WHAT IS NEEDED
Gather from the listing below each line that includes the word "symResume", and copy it.

INFORMATION SUPPLIED
/-- SYM_PRICE (R80, R81): the checks in their order; an accepted price changes the record, clears a stale flag raising
FRESH, and offers the view list in list order. -/
def Obligations.PriceUpdatesFollowTheirSequence : Prop :=
  ∀ (tag : Byte) (b : List Byte) (s : State), s.holds 0x41 tag b → b.length = 14 → tableRising s.symbols = true →
    let ends := fun (r : Byte) => exec (.symPrice tag b) s = .next (s.answered 0x41 tag r [])
    let seq := field b 8 2
    let price := field b 10 4
    (findCode s.symbols (fieldBytes b 0 8) = none → ends 0x15) ∧
    ∀ slot r, findCode s.symbols (fieldBytes b 0 8) = some (slot, r) →
      let ahead := ∀ l, r.lastSeq = some l →
        1 ≤ (seq + 65536 - l.toNat) % 65536 ∧ (seq + 65536 - l.toNat) % 65536 ≤ 32767
      (999999999 < price → ends 0x12) ∧ (price ≤ 999999999 → r.halted = true → ends 0x1E) ∧
      (price ≤ 999999999 → r.halted = false → ¬ ahead → ends 0x02) ∧
      (price ≤ 999999999 → r.halted = false → ahead → ∃ u : State, u = { s with symbols := u.symbols } ∧
        (∀ j, u.symbol? j = if j = slot then
            some { r with previous := r.price, price := some price, lastSeq := some (BitVec.ofNat 16 seq), stale := false
                          lastUpdate := s.clock.counter }
          else s.symbol? j) ∧
        exec (.symPrice tag b) s = .next ((r.viewList.foldl State.offer (if r.stale then u.raise .fresh else u)).answered
          0x41 tag 0x00 []))

/-- SYM_REFERENCE (R83), SYM_HALT (R84) and SYM_RESUME (R85): what of the record changes, and that the view list is
offered. -/
def Obligations.ReferencesHaltsAndResumesAreOffered : Prop :=
  ∀ (tag : Byte) (b : List Byte) (s : State), tableRising s.symbols = true →
    let changed := fun (slot : Nat) (r : SymbolRec) (c : Instr) (k : Byte) =>
      ∃ u : State, u = { s with symbols := u.symbols } ∧
        (∀ j, u.symbol? j = if j = slot then some r else s.symbol? j) ∧
        exec c s = .next ((r.viewList.foldl State.offer u).answered k tag 0x00 [])
    (s.holds 0x42 tag b → b.length = 12 →
      let v := field b 8 4
      let bad := 999999999 < v ∧ v ≠ 0xFFFFFFFF
      (findCode s.symbols (fieldBytes b 0 8) = none → exec (.symReference tag b) s = .next (s.answered 0x42 tag 0x15 [])) ∧
      ∀ slot r, findCode s.symbols (fieldBytes b 0 8) = some (slot, r) →
        (bad → exec (.symReference tag b) s = .next (s.answered 0x42 tag 0x12 [])) ∧
        (¬ bad → changed slot { r with reference := if v = 0xFFFFFFFF then none else some v }
          (.symReference tag b) 0x42)) ∧
    (s.holds 0x43 tag b → b.length = 8 →
      (findCode s.symbols (fieldBytes b 0 8) = none → exec (.symHalt tag b) s = .next (s.answered 0x43 tag 0x15 [])) ∧
      ∀ slot r, findCode s.symbols (fieldBytes b 0 8) = some (slot, r) →
        (r.halted = true → exec (.symHalt tag b) s = .next (s.answered 0x43 tag 0x01 [])) ∧
        (r.halted = false → changed slot { r with halted := true } (.symHalt tag b) 0x43)) ∧
    (s.holds 0x44 tag b → b.length = 8 →
      (findCode s.symbols (fieldBytes b 0 8) = none → exec (.symResume tag b) s = .next (s.answered 0x44 tag 0x15 [])) ∧
      ∀ slot r, findCode s.symbols (fieldBytes b 0 8) = some (slot, r) →
        (r.halted = false → exec (.symResume tag b) s = .next (s.answered 0x44 tag 0x01 [])) ∧
        (r.halted = true → changed slot { r with halted := false, lastSeq := none } (.symResume tag b) 0x44))

/-- CLASS_SETUP (R77), and SYMBOL_STALE, the check of one symbol in R86. The check as a command of its own is the model's
reading (notes/assumptions/5). -/
def Obligations.ClassesMakeSymbolsStale : Prop :=
  ∀ s : State,
    (∀ (tag : Byte) (b : List Byte), s.holds 0x48 tag b → b.length = 4 →
      (7 < field b 0 1 → exec (.classSetup tag b) s = .next (s.answered 0x48 tag 0x12 [])) ∧
      ∀ k : Fin 8, field b 0 1 = k.val → exec (.classSetup tag b) s =
        .next (({ s with classes := s.classes.set k { staleTimeout := field b 1 2, flashLength := field b 3 1 } }).answered
          0x48 tag 0x00 [])) ∧
    (tableRising s.symbols = true → ∀ slot,
      (s.symbol? slot = none → exec (.symbolStale slot) s = .next s) ∧
      ∀ r, s.symbol? slot = some r →
        let due := 0 < s.classes[r.cls].staleTimeout ∧ r.stale = false ∧
          s.classes[r.cls].staleTimeout ≤ (s.clock.counter - r.lastUpdate).toNat
        (¬ due → exec (.symbolStale slot) s = .next s) ∧
        (due → ∃ u : State, u = { s with symbols := u.symbols } ∧
          (∀ j, u.symbol? j = if j = slot then some { r with stale := true } else s.symbol? j) ∧
          exec (.symbolStale slot) s = .next ((r.viewList.foldl State.offer u).raise .stale)))

/-- IDENT (R176), SYM_QUERY (R89) and SYM_SCAN (R88): what they report; they change nothing. -/
def Obligations.IdentAndSymbolQueriesReport : Prop :=
  ∀ (tag : Byte) (b : List Byte) (s : State),
    (s.holds 0x01 tag [] → exec (.ident tag []) s = .next (s.answered 0x01 tag 0x00
      [0x49, 0x4A, 0x06, 0x06, 0x01, 0x06, 0x08, 0x00, 0x04, 0x00, 0x01, 0x00, 0x20, 0x00])) ∧
    (s.holds 0x46 tag b → b.length = 8 →
      (findCode s.symbols (fieldBytes b 0 8) = none → exec (.symQuery tag b) s = .next (s.answered 0x46 tag 0x15 [])) ∧
      ∀ slot r, findCode s.symbols (fieldBytes b 0 8) = some (slot, r) →
        exec (.symQuery tag b) s = .next (s.answered 0x46 tag 0x00
          (be 2 slot ++ be 1 r.cls.val ++ be 1 r.decimals ++ be 4 (r.price.getD 0xFFFFFFFF) ++
            be 4 (r.previous.getD 0xFFFFFFFF) ++ be 4 (r.reference.getD 0xFFFFFFFF) ++
            ([if r.lastSeq.isSome then 1 else 0] : List Byte) ++ be 2 (r.lastSeq.getD 0).toNat ++
            ([if r.halted then 1 else 0, if r.stale then 1 else 0] : List Byte) ++ be 4 r.lastUpdate.toNat ++
            be 2 r.refCount ++ be 2 r.viewList.length))) ∧
    (s.holds 0x47 tag b → b.length = 3 →
      (2 < field b 2 1 → exec (.symScan tag b) s = .next (s.answered 0x47 tag 0x12 [])) ∧
      (field b 2 1 ≤ 2 → tableRising s.symbols = true → (∀ k r, s.symbol? k = some r → k < 1024) →
        ∃ (found : List (Nat × SymCode)) (next : Nat),
          exec (.symScan tag b) s = .next (s.answered 0x47 tag 0x00
            (be 1 found.length ++ be 2 next ++ found.flatMap Prod.snd)) ∧
          (found.map Prod.fst).Pairwise (· < ·) ∧ found.length ≤ 20 ∧ (found.length < 20 → next = 1024) ∧
          (found.length = 20 → ∃ last, found.getLast? = some last ∧ next = last.1 + 1) ∧
          ∀ k c, (k, c) ∈ found ↔ field b 0 2 ≤ k ∧ k < next ∧ ∃ r, s.symbol? k = some r ∧ r.code = c ∧
            (field b 2 1 = 1 → r.stale = true) ∧ (field b 2 1 = 2 → r.halted = true)))
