/-- Settles O2: a request is its frame served (`exec_request_keepsWaiting`); every other command is an event, whose parts
leave the waiting commands alone. -/
theorem commandsAnswerAndKeepTheQueue : Obligations.CommandsAnswerAndKeepTheQueue := by
  intro c s
  show ∃ t, exec c s = .next t ∧ KeepsWaiting s t
  cases hreq : requestFrame c with
  | some frame => exact exec_request_keepsWaiting hreq s
  | none =>
    cases c with
    | decoderTake | replySent | powerOnReset => exact ⟨_, rfl, rfl⟩
    | receiveByte e x =>
      refine ⟨_, rfl, .ite rfl (KeepsWaiting.trans ?_ (examine_keepsWaiting _ _ _ _))⟩
      exact .ite (dropFrame_keepsWaiting (s.elapse e)) rfl
    | byteError e => exact ⟨_, rfl, .ite rfl (dropFrame_keepsWaiting (s.elapse e))⟩
    | interByteTimeout =>
      refine ⟨_, rfl, ?_⟩
      split
      · rfl
      · exact dropFrame_keepsWaiting _
    | framePeriodExpiry order => exact ⟨_, rfl, .ite rfl (FrameKeeps.frameStart s order _).pending⟩
    | windowExpiry order => exact ⟨_, rfl, windowEnd_keepsWaiting s order⟩
    | referencePulse e order => exact ⟨_, rfl, pulseAt_keepsWaiting (s.elapse e) order⟩
    | armedStart i => exact ⟨_, rfl, .ite (LaneWork.startArmed s i).pending rfl⟩
    | holdDwellExpiry i => exact ⟨_, rfl, .ite rfl rfl⟩
    | symbolStale slot => exact ⟨_, rfl, (LaneWork.checkSymbol s slot).pending⟩
    | compositionComplete =>
      refine ⟨_, rfl, ?_⟩
      split <;> rfl
    | refreshTake => exact ⟨_, rfl, (LaneWork.takeRefresh s).pending⟩
    | refreshComplete =>
      show ∃ t, execRefreshComplete s = .next t ∧ KeepsWaiting s t
      unfold execRefreshComplete
      split
      · exact ⟨_, rfl, rfl⟩
      · exact ⟨_, rfl, (concludeRefresh_keepsWaiting s _).trans (LaneWork.takeRefresh _).pending⟩
    | gpiLevelChange e n => exact ⟨_, rfl, levelChange_keepsWaiting (s.elapse e) n⟩
    | gpiDebounceExpiry n late =>
      refine ⟨_, rfl, ?_⟩
      split
      · rfl
      · exact countedChange_keepsWaiting _ late n
    | _ => cases hreq

end Sys2Proof.Machine
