-- ==== Sys2Proof/Certificates/Slice0/Obligations.lean ====
section
/-!
DEFINITION. The statements for the provers: what the rules of spec/ say of the commands and of the machine. A number
in brackets is a row of notes/assumptions.
-/

open Sys2Proof Sys2Proof.Machine

/-! ### Encoding -/

/-- No operand bit is lost: the decoder reads every command back from its encoding (30_encoding.md R80, R85). -/
def Obligations.DecodeOfEncode : Prop := ∀ i : Instr, decode (encode i) = .ok i

/-- Every word has one meaning: a word that decodes is the encoding of what it decodes to, so every bit that the
command does not use is zero (R83, R86). -/
def Obligations.EncodeOfDecode : Prop := ∀ (w : Command) (i : Instr), decode w = .ok i → encode i = w

/-- The decoder is the opcode table: it gives a command exactly where a row's mask and match accept the word, under
that row's mnemonic, and no word is accepted by two rows (R85, R86). -/
def Obligations.DecodeMatchesRows : Prop :=
  (∀ (w : Command) (i : Instr), decode w = .ok i →
    ∃ row ∈ opcodeTable, row.mnemonic = i.mnemonic ∧ row.accepts w = true) ∧
  (∀ w : Command, ∀ row ∈ opcodeTable, row.accepts w = true →
    ∃ i, decode w = .ok i ∧ i.mnemonic = row.mnemonic) ∧
  opcodeTable.Pairwise fun x y => ∀ w : Command, x.accepts w = true → y.accepts w = false

/-- A few words written out in 30_encoding.md R89 and 95_test_vectors.md decode to the commands they stand for. -/
def Obligations.SpecWordsDecode : Prop :=
  decode 0x10000040000000000004 = .ok (.cbInit 0 0x00400000 4) ∧
  decode 0x12000000000000000000 = .ok (.cbRead 0) ∧
  decode 0x11000000000000000041 = .ok (.cbWrite 0 0x41) ∧
  decode 0x20000001C20000000000 = .ok (.brgLoad 0 115200) ∧
  decode 0x30000001C20000001000 = .ok (.uartInit 0 115200 0x1000) ∧
  decode 0x35000000000000000042 = .ok (.uartTxfPut 0 0x42) ∧
  decode 0x430A0000000000000000 = .ok (.itcEnable 10) ∧
  decode 0x55000000000000000004 = .error (.mustBeZero 0x55) ∧
  decode 0x15000000000000000000 = .error (.reservedOp 0x15)

/-! ### The step and the command port -/

/-- A step is the step of the agent that the agenda names first; where it names none, the running service goes on, an
enabled trap is taken, or the core agent has its turn (the model's schedule [3]). -/
def Obligations.StepIsAgentMove : Prop :=
  ∀ s : State,
    (∀ m ag, s.agenda = m :: ag → step s = performMove m { s with agenda := ag }) ∧
    (s.agenda = [] →
      step s = performMove
        (if s.activePort.isSome then .seq else if s.fiqEnabled || s.irqEnabled then .trap else .core) s)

RESPONSE BOX
      (findCode s.symbols (fieldBytes b 0 8) = none → exec (.symResume tag b) s = .next (s.answered 0x44 tag 0x15 [])) ∧
        (r.halted = false → exec (.symResume tag b) s = .next (s.answered 0x44 tag 0x01 [])) ∧
        (r.halted = true → changed slot { r with halted := false, lastSeq := none } (.symResume tag b) 0x44))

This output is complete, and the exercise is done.